Contention 4: Disease

The plan solves terrorism by improving the perception of US presence – the US is key

Malcolm S. Morris, Chairman, The Millennium Water Alliance, and Donald M. Payne, US Representative, June 29, 2005
CQ Congressional Testimony, U.S. REPRESENTATIVE HENRY J. HYDE (R-IL) HOLDS HEARING ON GLOBAL WATER CRISIS, Lexis [Ramsey]

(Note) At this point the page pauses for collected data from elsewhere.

/-- The hypotheses of StoreCommands are met, at the bounds of their ranges: 6 of 7 groups of clauses. -/
theorem test_witness_StoreCommands_6 :
    Safety.accepted stLog 7 0x54 = some (sentU withLogs 0x54 (leBytes 8 5 ++ leBytes 4 64), sentFrame 0x54 (leBytes 8 5 ++ leBytes 4 64)) ∧
    stLog.halted = false ∧ stLog.mounted = true ∧ Safety.oneFrame stLog 7 ∧
    (sentU withLogs 0x54 (leBytes 8 5 ++ leBytes 4 64)).flushLog = (sentU withLogs 0x54 (leBytes 8 5 ++ leBytes 4 64)) :=
  ⟨sent_accepted withLogs 0x54 (leBytes 8 5 ++ leBytes 4 64) (by unfold Served; decide +kernel) (by decide +kernel) (by decide +kernel),
    by unfold Safety.oneFrame; decide +kernel⟩

/-- The hypotheses of StoreCommands are met, at the bounds of their ranges: 7 of 7 groups of clauses. -/
theorem test_witness_StoreCommands_7 :
    le (frameBody (sentFrame 0x51 ([15] ++ leBytes 4 144))) 0 1 < 16 ∧
    le (frameBody (sentFrame 0x51 ([15] ++ leBytes 4 144))) 1 4 ≤ stModel.xferBytes ∧
    le (frameBody (sentFrame 0x51 ([15] ++ leBytes 4 144))) 1 4 = 64 + le (stModel.xferRd 0 64) 12 4 + le (stModel.xferRd 0 64) 8 4 + 60 ∧
    le (stModel.xferRd 0 64) 5 1 < 3 ∧ (stModel.owner 2).state ≠ 3 ∧ stModel.heldBlocks 1 - 0 + cdiv 1 64 ≤ stModel.quota 1 ∧
    (State.programPages 1 ((sentU { stored id with gddr := imageCells } 0x51 ([15] ++ leBytes 4 144)).closeBlk 1) 1).2 = some [0] ∧
    le (frameBody (sentFrame 0x52 [15])) 0 1 < 16 ∧
    le (frameBody (sentFrame 0x53 (leBytes 8 0 ++ leBytes 4 (2 ^ 20)))) 8 4 ≤ stArc.xferBytes ∧
    (stArc.arcTake (stArc.getF (ppSess 7) PP_SESS_CTRL_slot) (2 ^ 20) true (stArc.store.arc.filter fun x => decide (0 ≤ x.recNo))).2 = (1, 0, 1) ∧
    le (frameBody (sentFrame 0x54 (leBytes 8 5 ++ leBytes 4 64))) 8 4 ≤ stLog.xferBytes :=
  by decide +kernel

def unm : State :=
  (stored id).setF nsCommonPage NS_STAT_state 3

def unm3 : State :=
  unm.setF dvPage DV_BOOT_stage 3

def crop : State :=
  { stored (fun x => { x with crops := [⟨0xFF000, 1⟩, ⟨0, 1⟩] }) with gddr := memWrite [] 0xFF000 (leBytes 4 1 ++ [0, 2] ++ leBytes 2 1 ++ zeros 0x34 ++ leBytes 4 16 ++ List.replicate 16 3) }

def cropQ : State :=
  crop.setF nsCommonPage NS_ARC_STAT_queued 2

def marked : State :=
  stored fun x => { x with blocks := [(0, ⟨9, 3, 2, 0, 1, true, 0⟩), (1, ⟨4, 0, 0, 0, 0, false, 0⟩)] }

def worn : State :=
  stored fun x => { x with blocks := ((List.range 16).map fun i => (if i < 8 then i else 120 + i, ⟨500, 0, 0, 0, 0, false, 0⟩)).map fun e => if e.1 = 3 then (3, ⟨10, 2, 1, 0, 3, false, 0⟩) else if e.1 = 135 then (135, ⟨511, 0, 0, 0, 0, false, 0⟩) else e }

def scan : State :=
  stored fun x => { x with blocks := [(2, ⟨9, 1000, 2, 0, 3, false, 0⟩), (4, ⟨9, 500, 2, 0, 4, false, 0⟩)] }

/-- The hypotheses of StoreUpkeep are met, at the bounds of their ranges: 1 of 5 groups of clauses. -/
theorem test_witness_StoreUpkeep_1 :
    unm3.halted = false ∧ unm3.stage = 3 ∧ unm3.getF nsCommonPage NS_STAT_state ∈ ([0, 1, 3] : List Nat) ∧ unm3.store.dirSeq ≠ [] ∧
    unm3.mounted = false ∧ 0 < 2 ∧ 7 ∈ unm3.chanBlocks 0 ∧ 128 ∈ unm3.chanBlocks 1 :=
  by decide +kernel

/-- The hypotheses of StoreUpkeep are met, at the bounds of their ranges: 2 of 5 groups of clauses. -/
theorem test_witness_StoreUpkeep_2 :
    cropQ.halted = false ∧ cropQ.store.crops = ⟨0xFF000, 1⟩ :: [⟨0, 1⟩] ∧ cropQ.mounted = true ∧ cropQ.flushLog = cropQ ∧
    State.makeRoom (cropQ.store.arc.length + 1) cropQ (cdiv (1 * 4096) cropQ.pageBytes) = cropQ ∧ cropQ.quota 3 ≠ 0 ∧
    (State.programPages (cdiv (1 * 4096) cropQ.pageBytes) cropQ 3).2 = some [0] :=
  by decide +kernel

/-- The hypotheses of StoreUpkeep are met, at the bounds of their ranges: 3 of 5 groups of clauses. -/
theorem test_witness_StoreUpkeep_3 :
    marked.halted = false ∧ marked.mounted = true ∧ marked.nextFree = some 2 ∧
    marked.store.blocks.find? (fun e => e.2.marked && e.2.owner != 0 && e.2.owner != 4) = some (0, marked.blk 0) :=
  by decide +kernel

/-- The hypotheses of StoreUpkeep are met, at the bounds of their ranges: 4 of 5 groups of clauses. -/
theorem test_witness_StoreUpkeep_4 :
    worn.halted = false ∧ worn.mounted = true ∧ leastBy (fun i => (worn.blk i).erases) worn.nativeBlocks = some 3 ∧
    (worn.blk 3).erases + 500 < (worn.nativeBlocks.map fun i => (worn.blk i).erases).foldl max 0 ∧
    leastBy (fun i => (worn.blk i).erases) (worn.nativeBlocks.filter fun i => (worn.blk i).owner != 0) = some 3 ∧
    leastBy (fun i => 511 - (worn.blk i).erases) worn.freeBlocks = some 135 :=
  by decide +kernel

/-- The hypotheses of StoreUpkeep are met, at the bounds of their ranges: 5 of 5 groups of clauses. -/
theorem test_witness_StoreUpkeep_5 :
    scan.halted = false ∧ scan.mounted = true ∧ (scan.blk 2).bad = 0 ∧ (scan.blk 2).owner ≠ 0 ∧
    scan.prof 0x18 4 ≤ (scan.blk 2).reads ∧ (scan.blk 4).owner = 4 ∧ scan.prof 0x1C 4 ≤ (scan.blk 4).reads ∧ scan.psState ≠ 5 :=
  by decide +kernel

/-- A JOB_LOAD body for slot 3 in ranges, of index 15. -/
def load15 : List Byte := [15, 3, 0, 1] ++ zeros 12 ++ leBytes 4 64 ++ zeros 28

def jLoad : State :=
  ringed { owned with store := { owned.store with models := [] } } 7 7 0x73 load15

def jStopNone : State :=
  ringed owned 7 7 0x74 [3]

def jStop : State :=
  ringed (owned.setJob 3 (some sampleJob)) 7 7 0x74 [3]

def jDump : State :=
  ringed (on owned pcPage) 7 7 0x71 (leBytes 8 0x8000)

def jTrailer : State :=
  ringed (slot2.setF (ppSess 7) PP_SESS_CTRL_slot 2) 7 7 0x70 [31, 0, 1]

def jScrub : State :=
  ({ owned with spad := [(12 * 2 ^ 23, 5), (16 * 2 ^ 23 - 1, 6), (12 * 2 ^ 23 - 1, 7)] }).setJob 3 (some { sampleJob with stopping := true, stopRings := [7] })

def jScrubR : State :=
  jScrub.setRink 15 { RinkSt.idle with job := some 3 }

/-- The hypotheses of JobsDumpAndTrailer are met, at the bounds of their ranges: 1 of 4 groups of clauses. -/
theorem test_witness_JobsDumpAndTrailer_1 :
    Safety.accepted jLoad 7 0x73 = some (sentU { owned with store := { owned.store with models := [] } } 0x73 load15, sentFrame 0x73 load15) ∧
    jLoad.halted = false ∧
    (match (sentU { owned with store := { owned.store with models := [] } } 0x73 load15).loadTests (frameBody (sentFrame 0x73 load15)) with | .error e => decide (e = ⟨2, 0x0608, 0xFF, 0xFF, 0xFF⟩) | .ok _ => false) = true ∧
    codeScope 0x0608 < 3 :=
  ⟨sent_accepted { owned with store := { owned.store with models := [] } } 0x73 load15 (by unfold Served; decide +kernel) (by decide +kernel) (by decide +kernel),
    by decide +kernel⟩

/-- The hypotheses of JobsDumpAndTrailer are met, at the bounds of their ranges: 2 of 4 groups of clauses. -/
theorem test_witness_JobsDumpAndTrailer_2 :
    Safety.accepted jStopNone 7 0x74 = some (sentU owned 0x74 [3], sentFrame 0x74 [3]) ∧
    Safety.accepted jStop 7 0x74 = some (sentU (owned.setJob 3 (some sampleJob)) 0x74 [3], sentFrame 0x74 [3]) ∧
    jStopNone.halted = false ∧ jStopNone.job 3 = none ∧ Safety.oneFrame jStopNone 7 ∧ jStop.halted = false ∧
    le (frameBody (sentFrame 0x74 [3])) 0 1 = 3 ∧ jStop.job 3 = some sampleJob ∧ sampleJob.stopping = false :=
  ⟨sent_accepted owned 0x74 [3] (by unfold Served; decide +kernel) (by decide +kernel) (by decide +kernel),
    sent_accepted (owned.setJob 3 (some sampleJob)) 0x74 [3] (by unfold Served; decide +kernel) (by decide +kernel) (by decide +kernel),
    by unfold Safety.oneFrame; decide +kernel⟩

/-- The hypotheses of JobsDumpAndTrailer are met, at the bounds of their ranges: 3 of 4 groups of clauses. -/
theorem test_witness_JobsDumpAndTrailer_3 :
    Safety.accepted jDump 7 0x71 = some (sentU (on owned pcPage) 0x71 (leBytes 8 0x8000), sentFrame 0x71 (leBytes 8 0x8000)) ∧
    Safety.accepted jTrailer 7 0x70 = some (sentU (slot2.setF (ppSess 7) PP_SESS_CTRL_slot 2) 0x70 [31, 0, 1], sentFrame 0x70 [31, 0, 1]) ∧
    jDump.halted = false ∧ jDump.cnt.collect = none ∧ jTrailer.halted = false ∧
    le (frameBody (sentFrame 0x70 [31, 0, 1])) 0 2 = 31 ∧ Safety.oneFrame jTrailer 7 :=
  ⟨sent_accepted (on owned pcPage) 0x71 (leBytes 8 0x8000) (by unfold Served; decide +kernel) (by decide +kernel) (by decide +kernel),
    sent_accepted (slot2.setF (ppSess 7) PP_SESS_CTRL_slot 2) 0x70 [31, 0, 1] (by unfold Served; decide +kernel) (by decide +kernel) (by decide +kernel),
    by unfold Safety.oneFrame; decide +kernel⟩

/-- The hypotheses of JobsDumpAndTrailer are met, at the bounds of their ranges: 4 of 4 groups of clauses. -/
theorem test_witness_JobsDumpAndTrailer_4 :
    jScrubR.halted = false ∧ jScrubR.job 3 = some { sampleJob with stopping := true, stopRings := [7] } ∧ 15 ∈ jScrubR.rinksOf 3 :=
  by decide +kernel

/-- A machine as node 1 with port 2 in a state; its port beside the registers. -/
def tzOn (s : State) (st : Nat) (f : TzPortSt → TzPortSt) : State :=
  let s := ((on { s with woDone := [tzCommonPage + 0x40] } (tzPort 2)).setF tzCommonPage TZ_CFG_node 1).setF tzCommonPage TZ_NODES_route 0xFF
  (s.setF (tzPort 2) TZ_PORT_STAT_state st).setTz 2 (f TzPortSt.idle)
def tzs (st : Nat) (f : TzPortSt → TzPortSt) : State := tzOn up st f
/-- The same port UP to node 3, with credits. -/
def tzUpOn (s : State) (f : TzPortSt → TzPortSt) : State :=
  ((tzOn s 2 fun x => f { x with credits := [1, 1, 1] }).setF tzCommonPage TZ_NODES_route 0xBF).setF (tzPort 2) TZ_PORT_STAT_peer 3
def tzUp (f : TzPortSt → TzPortSt) : State := tzUpOn up f
def flit7 (seq : Nat) : List Byte := leBytes 2 (0x1000 + seq) ++ zeros 254
/-- Packets from node 3 to node 1: a WRITE to window 255, its answers, a column part for rink 15's slot 3, and a credit. -/
def pkWrite : List Byte := tzPacket 1 1 3 0 9 0x7FC0000000000000 block64
def pkRsp (code : Nat) : List Byte := tzPacket 2 1 3 1 0xF00000 code []
def pkHalo (off : Nat) : List Byte := tzPacket 3 1 3 0 0 (15 + 3 * 16 + off * 256) block64
def pkCred : List Byte := tzPacket 4 1 3 2 0 0xFF []
def withDma (s : State) : State := (s.setDma 15 ⟨7, true, 0⟩).setF (dmCh 15) DM_SLOTn_CNT_count 64 7

def tzDown0 : State :=
  tzs 0 id

def tzTrainS : State :=
  tzs 1 id

def tzLate : State :=
  { tzTrainS with time := { tzTrainS.time with elapsed := 10000000 * 2 ^ 32 } }

def tzU : State :=
  tzUp id

def tzQuiet : State :=
  { tzU with time := { tzU.time with elapsed := 2000 * 2 ^ 32 } }

def tzSeq : State :=
  tzUp fun x => { x with rxSeq := 4095 }

def tzNak : State :=
  tzUp fun x => { x with unacked := [⟨4095, [1], 7⟩], nakd := true }

def tzNak8 : State :=
  tzUp fun x => { x with unacked := [⟨4095, [1], 8⟩], nakd := true }

def tzW : State :=
  tzUpOn (((winS 1).setF (winPage 255) WN_CTRL_kind 1 63).setF (winPage 255) WN_CTRL_nodes 8 63) fun x => { x with rxq := [pkWrite] }

def tzR : State :=
  withDma (tzUp fun x => { x with rxq := [pkRsp 0], writes := [(0xF00000, 15)] })

def tzRbad : State :=
  withDma (tzUp fun x => { x with rxq := [pkRsp 0x0302], writes := [(0xF00000, 15)] })

def tzHaloS (off : Nat) : State := tzUpOn (rinkSt 2 id) fun x => { x with rxq := [pkHalo off] }
def tzCredS : State := tzUpOn (rinkSt 2 id) fun x => { x with rxq := [pkCred] }

/-- The hypotheses of TuzerPorts are met, at the bounds of their ranges: 1 of 7 groups of clauses. -/
theorem test_witness_TuzerPorts_1 :
    Safety.Admitted tzDown0 .host (tzPort 2) 0x40 ∧ bit (1 : Word).toNat 0 = true ∧ tzDown0.tzState 2 = 0 ∧
    tzDown0.nodeSet = true ∧ tzDown0.enabled (tzPort 2) = true ∧ Safety.Admitted tzU .host (tzPort 2) 0x40 ∧
    bit (0 : Word).toNat 0 = false ∧ tzU.tzState 2 = 2 ∧ tzU.enabled (tzPort 2) = true :=
  by unfold Safety.Admitted; decide +kernel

When we talked to them and we said to the assembled community, "We're from the U.S., our friends in America understand that water is life, and because we love them, and they along with USAID have provided the money for MWA to work in your community and provide this new water source," and I want to tell you, if everybody could have been there, the vote would have been 100 percent out of the Congress, because the people clapped, they jumped, they danced, and they screamed their support for the United States. There was no animosity. This was basic grass roots diplomacy in action. They told us later that the only time their community had seen aid before from the United States was in times of famine, but now USAID, with us, has come with water to help them produce their own crops and avoid the pangs of famine, and I could do nothing better to support this bill than give you that good report. PAYNE (?): Would the gentleman yield? (UNKNOWN): Yes. PAYNE (?): That was just the point I was trying to make earlier when I talked about the very small amount that was going into sub- Saharan Africa, and if we can show that America cares, if we show projects like this, if we show people that we do want to see their children grow up and women be free and so forth, we can prevent the 95 percent that we're spending in Iraq and the West Bank and all the rest. In other words, if we can nip the grounds for terrorism in the bud by small programs like that, then we don't have to spend the 95 percent over there.